● Work task:
Retype the whole listing exactly.

● Data section:
theorem State.saveState_inv {s : State} (hs : s.Inv) (p n k : Nat) (c : Cyclic) : (s.saveState p n k c).Inv := by
  unfold State.saveState
  repeat' (with_reducible first
    | assumption | apply State.actEvent_inv | apply State.hostWriteAs_inv | (split <;> try dsimp only))

theorem State.sendCopy_inv {s : State} (hs : s.Inv) (p n k : Nat) (c : Cyclic) : (s.sendCopy p n k c).Inv := by
  unfold State.sendCopy
  repeat' (with_reducible first | assumption | apply State.linkSend_inv | (split <;> try dsimp only))

theorem State.laneMatch_inv {s : State} (hs : s.Inv) (p n k : Nat) (c : Cyclic) (dig : List Byte) :
    (s.laneMatch p n k c dig).Inv := by
  unfold State.laneMatch
  repeat' (with_reducible first
    | assumption | apply State.endCycle_inv | apply State.onCyc_inv | apply State.publish_inv | apply State.sendCopy_inv
    | apply State.saveState_inv | apply State.afterIssue_inv | (split <;> try dsimp only))

theorem State.laneMismatch_inv {s : State} (hs : s.Inv) (p n k : Nat) (c : Cyclic) : (s.laneMismatch p n k c).Inv := by
  unfold State.laneMismatch
  repeat' (with_reducible first
    | assumption | apply State.onCyc_inv | apply State.actEvent_inv | apply State.failAct_inv | apply State.copyState_inv
    | apply State.startLanes_inv | apply State.endCycle_inv | (split <;> try dsimp only))

theorem execLaneComplete_inv (p n : Nat) {s : State} (hs : s.Inv) : ∃ t', execLaneComplete p n s = .next t' ∧ t'.Inv := by
  refine ⟨_, rfl, ?_⟩
  repeat' (with_reducible first
    | assumption | apply State.laneMatch_inv | apply State.laneMismatch_inv | (split <;> try dsimp only))

theorem execCycleDeadline_inv (p n : Nat) {s : State} (hs : s.Inv) : ∃ t', execCycleDeadline p n s = .next t' ∧ t'.Inv := by
  refine ⟨_, rfl, ?_⟩
  repeat' (with_reducible first
    | assumption | apply State.onCyc_inv | apply State.publishHeld_inv | apply State.countLate_inv | apply State.endCycle_inv
    | apply State.failPair_inv | (split <;> try dsimp only))

theorem State.writePairCfg_inv {s : State} (hs : s.Inv) (v : Nat) : (s.writePairCfg v).Inv := by
  unfold State.writePairCfg
  repeat' (with_reducible first
    | assumption | apply State.pairEvent_inv | apply State.idlePaired_inv | apply State.Inv.fold | (simp only [State.inv_mk])
    | exact fun h => h | (split <;> try dsimp only))

theorem execPairCfgWrite_inv (v : Word) {s : State} (hs : s.Inv) : ∃ t', execPairCfgWrite v s = .next t' ∧ t'.Inv := by
  refine ⟨_, rfl, ?_⟩
  repeat' (with_reducible first
    | assumption | apply State.writePairCfg_inv | apply State.wakeDeep_inv | (split <;> try dsimp only))

theorem execClaimStart_inv {s : State} (hs : s.Inv) : ∃ t', execClaimStart s = .next t' ∧ t'.Inv := by
  refine ⟨_, rfl, ?_⟩
  repeat' (with_reducible first
    | assumption | apply State.Inv.fold | (simp only [State.inv_mk]) | exact fun h => h | (split <;> try dsimp only))

theorem execClaimCheck_inv {s : State} (hs : s.Inv) : ∃ t', execClaimCheck s = .next t' ∧ t'.Inv := by
  refine ⟨_, rfl, ?_⟩
  repeat' (with_reducible first
    | assumption | apply State.pairEvent_inv | apply State.onCyc_inv | apply State.foldl_inv | apply State.Inv.fold
    | (simp only [State.inv_mk]) | (intro _; intros; try dsimp only) | (split <;> try dsimp only))

theorem execPartnerLineAssert_inv {s : State} (hs : s.Inv) : ∃ t', execPartnerLineAssert s = .next t' ∧ t'.Inv := by
  refine ⟨_, rfl, ?_⟩
  repeat' (with_reducible first
    | assumption | apply State.idlePaired_inv | apply State.pairEvent_inv | apply State.Inv.fold | (simp only [State.inv_mk])
    | exact fun h => h | (split <;> try dsimp only))

theorem State.rearmPair_inv {s : State} (hs : s.Inv) : (s.rearmPair).Inv := by
  unfold State.rearmPair
  repeat' (with_reducible first
    | assumption | apply State.Inv.fold | (simp only [State.inv_mk]) | exact fun h => h | (split <;> try dsimp only))

theorem execPairRearm_inv {s : State} (hs : s.Inv) : ∃ t', execPairRearm s = .next t' ∧ t'.Inv := by
  refine ⟨_, rfl, ?_⟩
  repeat' (with_reducible first
    | assumption | apply State.rearmPair_inv | apply State.wakeDeep_inv | (split <;> try dsimp only))

theorem State.handOver_inv {s : State} (hs : s.Inv) : (s.handOver).Inv := by
  unfold State.handOver
  repeat' (with_reducible first
    | assumption | apply State.idlePaired_inv | apply State.standDown_inv | (split <;> try dsimp only))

● Response area:
theorem State.saveState_inv {s : State} (hs : s.Inv) (p n k : Nat) (c : Cyclic) : (s.saveState p n k c).Inv := by
  unfold State.saveState
  repeat' (with_reducible first
    | assumption | apply State.actEvent_inv | apply State.hostWriteAs_inv | (split <;> try dsimp only))

theorem State.sendCopy_inv {s : State} (hs : s.Inv) (p n k : Nat) (c : Cyclic) : (s.sendCopy p n k c).Inv := by
  unfold State.sendCopy
  repeat' (with_reducible first | assumption | apply State.linkSend_inv | (split <;> try dsimp only))

theorem State.laneMatch_inv {s : State} (hs : s.Inv) (p n k : Nat) (c : Cyclic) (dig : List Byte) :
    (s.laneMatch p n k c dig).Inv := by
  unfold State.laneMatch
  repeat' (with_reducible first
    | assumption | apply State.endCycle_inv | apply State.onCyc_inv | apply State.publish_inv | apply State.sendCopy_inv
    | apply State.saveState_inv | apply State.afterIssue_inv | (split <;> try dsimp only))

theorem State.laneMismatch_inv {s : State} (hs : s.Inv) (p n k : Nat) (c : Cyclic) : (s.laneMismatch p n k c).Inv := by
  unfold State.laneMismatch
  repeat' (with_reducible first
    | assumption | apply State.onCyc_inv | apply State.actEvent_inv | apply State.failAct_inv | apply State.copyState_inv
    | apply State.startLanes_inv | apply State.endCycle_inv | (split <;> try dsimp only))

theorem execLaneComplete_inv (p n : Nat) {s : State} (hs : s.Inv) : ∃ t', execLaneComplete p n s = .next t' ∧ t'.Inv := by
  refine ⟨_, rfl, ?_⟩
  repeat' (with_reducible first
    | assumption | apply State.laneMatch_inv | apply State.laneMismatch_inv | (split <;> try dsimp only))

theorem execCycleDeadline_inv (p n : Nat) {s : State} (hs : s.Inv) : ∃ t', execCycleDeadline p n s = .next t' ∧ t'.Inv := by
  refine ⟨_, rfl, ?_⟩
  repeat' (with_reducible first
    | assumption | apply State.onCyc_inv | apply State.publishHeld_inv | apply State.countLate_inv | apply State.endCycle_inv
    | apply State.failPair_inv | (split <;> try dsimp only))

theorem State.writePairCfg_inv {s : State} (hs : s.Inv) (v : Nat) : (s.writePairCfg v).Inv := by
  unfold State.writePairCfg
  repeat' (with_reducible first
    | assumption | apply State.pairEvent_inv | apply State.idlePaired_inv | apply State.Inv.fold | (simp only [State.inv_mk])
    | exact fun h => h | (split <;> try dsimp only))

theorem execPairCfgWrite_inv (v : Word) {s : State} (hs : s.Inv) : ∃ t', execPairCfgWrite v s = .next t' ∧ t'.Inv := by
  refine ⟨_, rfl, ?_⟩
  repeat' (with_reducible first
    | assumption | apply State.writePairCfg_inv | apply State.wakeDeep_inv | (split <;> try dsimp only))

theorem execClaimStart_inv {s : State} (hs : s.Inv) : ∃ t', execClaimStart s = .next t' ∧ t'.Inv := by
  refine ⟨_, rfl, ?_⟩
  repeat' (with_reducible first
    | assumption | apply State.Inv.fold | (simp only [State.inv_mk]) | exact fun h => h | (split <;> try dsimp only))

theorem execClaimCheck_inv {s : State} (hs : s.Inv) : ∃ t', execClaimCheck s = .next t' ∧ t'.Inv := by
  refine ⟨_, rfl, ?_⟩
  repeat' (with_reducible first
    | assumption | apply State.pairEvent_inv | apply State.onCyc_inv | apply State.foldl_inv | apply State.Inv.fold
    | (simp only [State.inv_mk]) | (intro _; intros; try dsimp only) | (split <;> try dsimp only))

theorem execPartnerLineAssert_inv {s : State} (hs : s.Inv) : ∃ t', execPartnerLineAssert s = .next t' ∧ t'.Inv := by
  refine ⟨_, rfl, ?_⟩
  repeat' (with_reducible first
    | assumption | apply State.idlePaired_inv | apply State.pairEvent_inv | apply State.Inv.fold | (simp only [State.inv_mk])
    | exact fun h => h | (split <;> try dsimp only))

theorem State.rearmPair_inv {s : State} (hs : s.Inv) : (s.rearmPair).Inv := by
  unfold State.rearmPair
  repeat' (with_reducible first
    | assumption | apply State.Inv.fold | (simp only [State.inv_mk]) | exact fun h => h | (split <;> try dsimp only))

theorem execPairRearm_inv {s : State} (hs : s.Inv) : ∃ t', execPairRearm s = .next t' ∧ t'.Inv := by
  refine ⟨_, rfl, ?_⟩
  repeat' (with_reducible first
    | assumption | apply State.rearmPair_inv | apply State.wakeDeep_inv | (split <;> try dsimp only))

theorem State.handOver_inv {s : State} (hs : s.Inv) : (s.handOver).Inv := by
  unfold State.handOver
  repeat' (with_reducible first
    | assumption | apply State.idlePaired_inv | apply State.standDown_inv | (split <;> try dsimp only))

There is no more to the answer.